Well, although we can theorise about the effect of the pandemic, TikTok and other recent phenomena, the answer may not be that we lost interest in dance pop, but rather that dance pop ceased to be interesting. As said earlier, many of dance pop’s main players either stopped making music or found a new main gig around 2020 (cough cough, Rihanna). Many of them had careers spanning 20 years, their fingers in makeup- or fashion-related pies, or an army of label-funded producers that leeched the desperation for stardom from their sound. It wasn’t so much that dance pop’s audience had dwindled; the interest of its creators had. What results from a genre in this position is a life-or-death dichotomy; either the genre fades into redundancy, or its dynasty is usurped by a new line.
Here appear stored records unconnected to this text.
/-- Order 6 as a whole: the start's kind is 0 COLD, 1 WARM, 2 WARM_DRAM_COLD (spec 13 R516). -/
def startDram (s : State) (f : StartFinds) (warm : Bool) : State :=
  let r := startChannels s f warm
  let s := r.1
  let keep := warm && !r.2 && sameChannels s f
  let s := wipeDram (s.setF Reg.CONFIG_START_KIND 0 0 (if keep then 1 else if warm then 2 else 0)) keep
  { s with dimms := Vector.ofFn (fun c : Fin 24 =>
      { s.dimms[c] with served := chanInService s c, serial := f.serials.getD c 0 }) }

/-! Voltages and frequencies (order 5, spec 12 R511). -/

def startAgeing (s : State) (f : StartFinds) : State :=
  let newest := (List.range 32).map (newestDrift s)
  let s := (List.range 32).foldl (fun s c => match newest.getD c none with
    | some r => s.setF Reg.AGE_V_SET (c / 8) (c % 8) (min 850 (field r 16 2))
    | none => s) s
  let nOf (n : Fin 4) : Nat :=
    ((List.range 8).filterMap (fun k => (newest.getD (8 * n.val + k) none).map (fun r => field r 18 1))).foldl min 56
  let s := { s with power := { s.power with plan := Vector.ofFn nOf } }
  let s := (List.finRange 4).foldl (fun (s : State) (n : Fin 4) => (s.setF Reg.BRK_TARGET_N 0 n (nOf n)).setF Reg.BRK_CUR_N 0 n (nOf n)) s
  let s := if (flashPart s false).drift.any driftValid then s else s.recordErr 11 0 0 0x070B 0 0
  let s := f.ages.foldl actOnReading s
  let s := (List.finRange 4).foldl (fun (s : State) (n : Fin 4) =>
    if s.power.stepDue[n] then stepDownDone (s.setF Reg.BRK_CUR_N 0 n s.power.plan[n]) n else s) s
  writeDrift s 0 (List.range 32)

/-! Order 7 and 8. -/

/-- The first missing item of the minimum service set (spec 13 R529, Table 13.7); 0 when it holds. -/
def mssMissing (s : State) (f : StartFinds) (bad : List Nat) : Nat :=
  if !f.cp1Ok then 3
  else if hpRole s 0 ≠ 2 ∧ hpRole s 1 ≠ 2 then 4
  else if !f.mbxOk then 5
  else if !(List.range 4).any (fun n => stackServed (stackBad bad n)) then 6
  else if ((List.range 24).filter (fun c => chanInService s c && stackServed (stackBad bad (c / 6)))).length < 2 then 7
  else 0

/-- RWL registers from the configuration block and R519, the HDM decoder (spec 10 R407, spec 13 R526), then CFG_LOCK. -/
def startConfig (s : State) : State :=
  let b := configInForce s
  let s := (s.setF Reg.BRK_PCAP 0 0 b.pcap).setF Reg.BRK_T_THROTTLE_CFG 0 0 b.tThrottle
  let s := ((s.setF Reg.CTX_BASE 0 0 0x100000).setF Reg.PLC_BASE 0 0 0x1100000).setF Reg.COMMIT_WHOLE_JOURNAL_BASE 0 0 0x3100000
  let s := (List.range 8).foldl (fun s p =>
    let w := b.linkMap.getD p 0
    ((s.setF Reg.KML_MAP_MEMBER p 0 (bits w 11 0)).setF Reg.KML_MAP_PORT p 0 (bits w 14 12)).setF Reg.KML_MAP_VALID p 0 (b2n (bit w 15))) s
  let size := b.exportGib * 2 ^ 30
  let off := b.exportGib ≠ 0 ∧ b.exportBase + size > dramSize s
  let s := s.setF Reg.CONFIG_EXPORT_OFF 0 0 (b2n off)
  let s := { s with torusFabric := b.torus
                    power := { s.power with hdm := if b.exportGib = 0 ∨ off then none else some (b.exportBase, size) } }
  s.setF Reg.CONFIG_CFG_LOCK 0 0 1

/-! The end of a start. -/

/-- START_MS: from release of reset to RUNNING or SERVICE_ONLY. -/
def stampStart (s : State) : State := s.setF Reg.CONFIG_START_MS 0 0 ((s.now - s.fw.startedAt) / 1000000)

/-- SERVICE_ONLY: stage 1 serves the mailbox (spec 11 R450, spec 13 R529). -/
def serviceOnly (s : State) (code : Nat) : State :=
  let s := if code = 0 then s else fwError s code 0
  stampStart (setFwState { s with fw := { s.fw with loadWaitFrom := none } } 2 code)

/-- Indices of a table's 64-byte entries that hold anything but zeros. -/
def usedEntries (m : Memory) (base n : Nat) : List Nat :=
  ((m.filter (fun c => decide (base ≤ c.1) && decide (c.1 < base + 64 * n))).map (fun c => (c.1 - base) / 64)).eraseDups

/-- After a warm start: the retained contexts are bound again and scanned (spec 07 R324); every other entry is free. -/
def restoreDomains (s : State) : State :=
  let base := s.getF Reg.CTX_BASE 0 0
  let s := (usedEntries s.dram base 262144).foldl (fun (s : State) (i : Nat) =>
    let e := Memory.readN s.dram (base + 64 * i) 64
    let w := field e 0 4
    if field e 60 4 = crc32c (e.take 60) ∧ bits w 17 0 = i ∧ bits w 19 18 ≠ 0 ∧ bit w 20 then
      let d := withDigests s { entryDomain i e with entry := withIdState e (w - bits w 19 18 * 2 ^ 18 + 2 ^ 18) }
      scanNow (keepEntry (s.setDomain d) d) i
    else { s with dram := Memory.clear s.dram (base + 64 * i) (base + 64 * i + 64) }) s
  let pb := s.getF Reg.PLC_BASE 0 0
  let used := (usedEntries s.dram pb 524288).filter (fun i => placeOk (placeBytes s i))
  countContexts (s.setF Reg.PLC_IN_USE 0 0 used.length)

/-- The error code that a latched trip had (spec 12 Table 12.11). -/
def tripCode (cause : Nat) : Nat :=
  match cause with
  | 1 => 0x0702 | 2 => 0x0703 | 3 => 0x0704 | 4 => 0x0707 | _ => 0x0708

/-- The runtime image runs (spec 11 R451; orders 9 to 11 of spec 13 Table 13.1): it lies in slot 0, CP1 to CP3 start, the
ports are enabled, the retained domains are scanned, and the device is RUNNING. -/
def startRuntime (s : State) (i : List Byte) (flash fb : Bool) : State :=
  let s := setRtSlot { s with fw := { s.fw with loadWaitFrom := none } } 0 { image := i, locked := true }
  let s := putInForce s 0
  let s := (s.setF Reg.MBX_RUNTIME_FLASH 0 0 (b2n flash)).setF Reg.MBX_RUNTIME_FB 0 0 (b2n fb)
  let s := setCpState s 1 2
  let s := if s.fw.cp23Ok then setCpState (setCpState s 2 2) 3 2 else enterSafeFloor s 0
  let s := { s with fw := { s.fw with kicks := Vector.replicate 4 s.now }
                    power := { s.power with liveAt := s.now, driftAt := s.now, idleAt := (List.range 32).map (fun c => (c, s.now)) } }
  let s := if s.fw.cp23Ok then (List.finRange 8).foldl (fun (s : State) (p : Fin 8) => portEnable (s.setF (Hdr.ENABLE 4) p 0 1) p true) s else s
  let s := if s.getF Reg.CONFIG_START_KIND 0 0 = 1 then restoreDomains s else s
  let s := stampStart (setFwState (settleRegions s) 3 0)
  let s := if s.flag Reg.CONFIG_CFG_DEFAULTED 0 0 then evtFault s 0 15 0 (s.getF Reg.CONFIG_DEFAULT_CAUSE 0 0) 0 0xFFFF 0x7FFFF else s
  let c := s.getF Reg.BRK_TRIP_CAUSE 0 0
  if c = 0 then s else evtFault s (tripCode c) 6 0 (s.getF Reg.BRK_TRIP_INFO 0 0) 0 0xFFFF 0x7FFFF

/-- Stage 1 takes the FA runtime image, or else the FB image; with neither, SERVICE_ONLY (spec 11 R450). -/
def takeFlashRuntime (s : State) : State :=
  let a := (flashPart s false).runtime
  let b := (flashPart s true).runtime
  match imageCheck s 2 0 a with
  | none => startRuntime s a true false
  | some e =>
    let s := imageFails s e
    match imageCheck s 2 1 b with
    | none => startRuntime s b true true
    | some e => serviceOnly (imageFails s e) 0x0608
And here we are! Sabrina, Chappell, Charli and the rest have undeniably been the popular mainstays this summer, rather than the usual cabal of established musicians that pass the baton back and forth between themselves every June. Furthermore, in them we see underlined what appeals to an audience with an appetite for dance music: stylistic consistency, tongue-in-cheek lyricism, playful sexuality, and some level of conceit. This is not new! In many ways, this music is no more than a rehashing of the waves of shiny new popstars we saw at the start of the naughties, and again around 2009. But in conversation with albums like 143, Chromatica (2020), and Pink Friday 2 (2023), we see that what is done away with is the echoes of what is already on the charts, the fear to play it dangerous, the diluted nostalgia of a better portion of discography. Chappell has declared herself a drag queen, Charli has peeled back branding to its bare bones, Addison Rae is playing the part of a nymphomanic virgin. It all feels a little tacky, a little performed, somewhat saccharine. But pitted against the polished plastic, echo chamber attempts by older popstars to expand their legacy without risking destroying it, the people have made their choice.
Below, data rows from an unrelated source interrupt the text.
/-- The host puts a request into the ring and writes REQ_TAIL + 1 (spec 11 R456). -/
def mailboxRequest (s : State) (r : MbxRequest) (t : Nat) : State :=
  if !hostActive s then s
  else
    let s := hostWrite s t
    let m := s.mbx
    if (m.reqTail + 2 ^ 32 - m.reqHead) % 2 ^ 32 ≥ 64 then fwError s 0x0611 ((m.reqTail + 1) % 2 ^ 32)
    else serveMailbox { s with mbx := { m with waiting := m.waiting ++ [r], reqTail := (m.reqTail + 1) % 2 ^ 32 } }

/-- The bytes of a request (spec 11 Table 11.8). -/
def requestBytes (op : Nat) (a : MbxArgs) : List Byte :=
  let h := toLe 2 a.version.toNat ++ toLe 2 op ++ toLe 4 a.seq.toNat ++ toLe 8 a.payload.length ++ toLe 8 a.tag.toNat ++ toLe 4 0
  h ++ toLe 4 (crc32c (h ++ a.payload)) ++ a.payload

def request (s : State) (op : Nat) (a : MbxArgs) : State :=
  mailboxRequest s { bytes := requestBytes op a, dma := a.dma, dma2 := a.dma2 } a.time

/-- The host frees response entries. A value outside what is written and unread is ignored. -/
def rspHeadWrite (s : State) (v t : Nat) : State :=
  if !hostActive s then s
  else
    let s := hostWrite s t
    let m := s.mbx
    if (v + 2 ^ 32 - m.rspHead) % 2 ^ 32 > (m.rspTail + 2 ^ 32 - m.rspHead) % 2 ^ 32 then s
    else serveMailbox { s with mbx := { m with rspHead := v % 2 ^ 32 } }

/-- The host frees event entries, and buffered events enter the ring. -/
def evtHeadWrite (s : State) (v t : Nat) : State :=
  if !hostActive s then s
  else
    let s := hostWrite s t
    let m := s.mbx
    if (v + 2 ^ 32 - m.evtHead) % 2 ^ 32 > (m.evtTail + 2 ^ 32 - m.evtHead) % 2 ^ 32 then s
    else drainEvents 4096 { s with mbx := { m with evtHead := v % 2 ^ 32 } }

/-- A doorbell of queue `q` (spec 11 R463): `v` is the word written, `es` the submission entries that the host's ring
holds from the old tail up to the new one. A tail beyond the ring, or a head beyond what is written, is ignored. -/
def doorbell (s : State) (qid v : Nat) (es : List (List Byte)) (t : Nat) : State :=
  if !hostActive s then s
  else
    let s := hostWrite s t
    match s.queue? qid with
    | none => s
    | some q => match q.rings with
      | none => s
      | some r =>
        let tail := bits v 15 0
        let head := bits v 31 16
        let n := (tail + 65536 - q.subTail) % 65536
        let q := if q.waiting.length + n > 2 ^ r.subLog ∨ es.length ≠ n then q else { q with subTail := tail, waiting := q.waiting ++ es }
        let q := if (head + 65536 - q.cplHead) % 65536 > (q.cplTail + 65536 - q.cplHead) % 65536 then q else { q with cplHead := head }
        let s := s.setQueue q
        if q.stalled ∧ q.cplFree > 0 then setStalled s q false else s

/-- May the doorbell bring these entries: as many as the tail advances, 64 bytes each? -/
def doorbellFormed (s : State) (qid v : Nat) (es : List (List Byte)) : Bool :=
  match s.queue? qid with
  | none => true
  | some q => es.length == (bits v 15 0 + 65536 - q.subTail) % 65536

/-! Live update (spec 11 R475 to R477). -/

/-- Does no unit run? -/
def noUnit (s : State) : Bool := s.queues.all (fun q => q.unit.isNone) && s.domains.all (fun d => d.run.isNone)

/-- Has the named domain reached the boundary that ends step H − 1? -/
def handoverReached (s : State) (d h : Nat) : Bool :=
  d == 0x7FFFF || (match s.domain? d with
    | some x => decide (x.nextStep ≥ h)
    | none => true)

/-- All three runtime processors start a period anew. -/
def rekick (s : State) : State :=
  { s with fw := { s.fw with kicks := Vector.ofFn (fun (k : Fin 4) => if k = 0 then s.fw.kicks[k] else s.now) } }

/-- The handover: records are written, the standby slot comes into force, CP1 to CP3 start from it. A new processor
accepts a record only of a format within HANDOVER_FMT. DEDUCED: a record has the highest format that the old image
accepts (log entry 56). What the boundary held behind it follows: frequencies, and the next step (spec 01 Table 1.2, orders 5
to 8). -/
def handoverBegin (s : State) (t : Nat) : State :=
  let s := s.atTime t
  match s.fw.handover with
  | none => s
  | some (d, h) =>
    let k := 1 - s.fw.inForce % 2
    let old := (rtSlot s s.fw.inForce).image
    let new := (rtSlot s k).image
    if !noUnit s ∨ !handoverReached s d h ∨ !cpUp s 1 ∨ fwState s ≠ 3 then s
    else
      let s := { s with fw := { s.fw with handover := none } }
      let s := if imgFmtHi old < imgFmtLo new ∨ imgFmtHi old > imgFmtHi new then rekick (fwError s 0x0609 1)
        else
          let s := rekick (putInForce s k)
          serveMailbox (evtFwState { s with fw := { s.fw with handoverAt := some s.now } } 0)
      unitStart (applyFrequencies s) t

/-- A step boundary of a domain is reached at device time `t` (spec 01 R38): CP1 applies the held changes in the order of Table 1.2,
then starts the next step. With no step running, what has become due since applies. A handover that is due comes before the
frequencies; where other units still run, the rest waits for it. `others`: the agreed copy is valid on every other member. -/
def stepBoundary (s : State) (id : Nat) (others : Bool) (t : Nat) : State :=
  let s := s.atTime t
  if !cpUp s 1 then s
  else match s.domain? id with
    | none => s
    | some d =>
      let waits : Bool := match d.run with
        | none => false
        | some r => !decide (r.phase = .committed) || stepActive s d
      if waits then s
      else
        let s := rerouteIdle (boundaryHeld s d others)
        if fwState s = 3 ∧ s.fw.handover.any (fun x => handoverReached s x.1 x.2) then handoverBegin s t
        else boundaryStarts s id t

/-! Watchdogs (spec 11 R478 to R482). -/

/-- WDT_PERIOD of a processor in ns: values outside 10 to 10,000 ms act as the default (spec 11 Table 11.19). -/
def wdtPeriod (s : State) (n : Fin 4) : Nat :=
  let v := s.getF Reg.CP_WDT_PERIOD n 0
  1000000 * (if 10 ≤ v ∧ v ≤ 10000 then v else if n = 0 then 500 else 100)

/-- A processor restarts its watchdog period. -/
def wdtKick (s : State) (n : Fin 4) (t : Nat) : State :=
  let s := s.atTime t
  let st := s.getF Reg.CP_STATE n 0
  if (st ≠ 1 ∧ st ≠ 2) ∨ t > s.fw.kicks[n] + wdtPeriod s n then s
  else { s with fw := { s.fw with kicks := s.fw.kicks.set n (max t s.fw.kicks[n]) } }

/-- CP3 reports MEMBER_STOP for every group. -/
def reportStopAll (s : State) : State := if cpUp s 3 then (s.domains.map (·.id)).foldl reportStop s else s

/-- The device moves to ESCALATING (spec 11 R482). -/
def escalate (s : State) (n : Nat) : State :=
  if fwState s = 5 then s
  else
    let s := fwError s 0x060B n
    let s := reportStopAll s
    setFwState { s with fw := { s.fw with escalatedAt := some s.now } } 5 0x060B

/-- The watchdog of a runtime processor expired: it is reset and is to restart from its slot. `copyOk` says whether the
CRC-32C of its section still matches. -/
def restartCp (s : State) (n : Fin 4) (copyOk : Bool) : State :=
  let old := s.fw.restarts[n].filter (fun u => decide (s.now < u + 600000000000))
  let s := { s with fw := { s.fw with restarts := s.fw.restarts.set n (old ++ [s.now]) } }
  let s := (s.countF Reg.CP_RESTARTS n 0 1)
  let s := fwError (setCpState s n 3) 0x060A n
  let s := if n = 2 then enterSafeFloor s 0 else s
  if !copyOk then escalate (fwError s 0x0612 n) n
  else if old.length ≥ 2 then (if n = 2 then setCpState s 2 4 else escalate s n) else s

/-- A watchdog expires; a kick at or before the expiry is in time. Within 1 s of a handover the old slot comes back
(spec 11 R477). DESIGN CHOICE: CP0's STATE is STOPPED from its expiry on (log entry 57). -/
def watchdogExpiry (s : State) (n : Fin 4) (copyOk : Bool) (t : Nat) : State :=
  let st := s.getF Reg.CP_STATE n 0
  if (st ≠ 1 ∧ st ≠ 2) ∨ t < s.fw.kicks[n] + wdtPeriod s n ∨ !s.power.vaux ∨ fwState s = 5 then s
  else
    let s := s.atTime t
    if n = 0 then setCpState (escalate s 0) 0 4
    else if s.fw.handoverAt.any (fun h => decide (t ≤ h + 1000000000)) then
      let s := putInForce s (1 - s.fw.inForce % 2)
      let s := fwError { s with fw := { s.fw with handoverAt := none } } 0x0609 n
      rekick (evtFwState s 0x0609)
    else restartCp s n copyOk

/-- CP3 sends the tables of its own that are not sent and asks for those it lacks (spec 11 R481, spec 09 R377). -/
def resumeGroups (s : State) : State :=
  s.domains.foldl (fun (s : State) (d : Domain) => match d.group with
    | none => s
    | some g =>
      if g.size < 2 ∨ g.state ≠ .member then s
      else if g.isCoord then formTable s d.id
      else if g.tableStep = d.lastStep then s
      else sendPos s g g.coord msgTableAsk (toLe 4 d.id)) s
Pop music hinges on extremity, bloodlust, and bad taste. And this is the ouroboros, because nothing backed by a 28 billion industry can remain bombastic and desperate for long before the greenware is clay-fired. 143 was bound to fall flat, because it exists only in conversation with itself, conversations in writer’s rooms full of business-minded safe choices, not in conversation with the currency of the culture. The currency of the culture being the risk of self-destruction. What is on the charts now is that which will be redundant tomorrow. Duly, I might say 143 had already secured its “spectacular flop” classification from Pitchfork the second the first mouth was opened at the concept meeting. As much as the pop industry machine still has us in the palm of its hand, the general public has grown an incipient distaste for the illusion of authenticity, preferring sardonic self-awareness, a window to the scaffolding behind the facade. Should other legacy popstars not respect this shift in the culture, they should expect similar disasters incoming.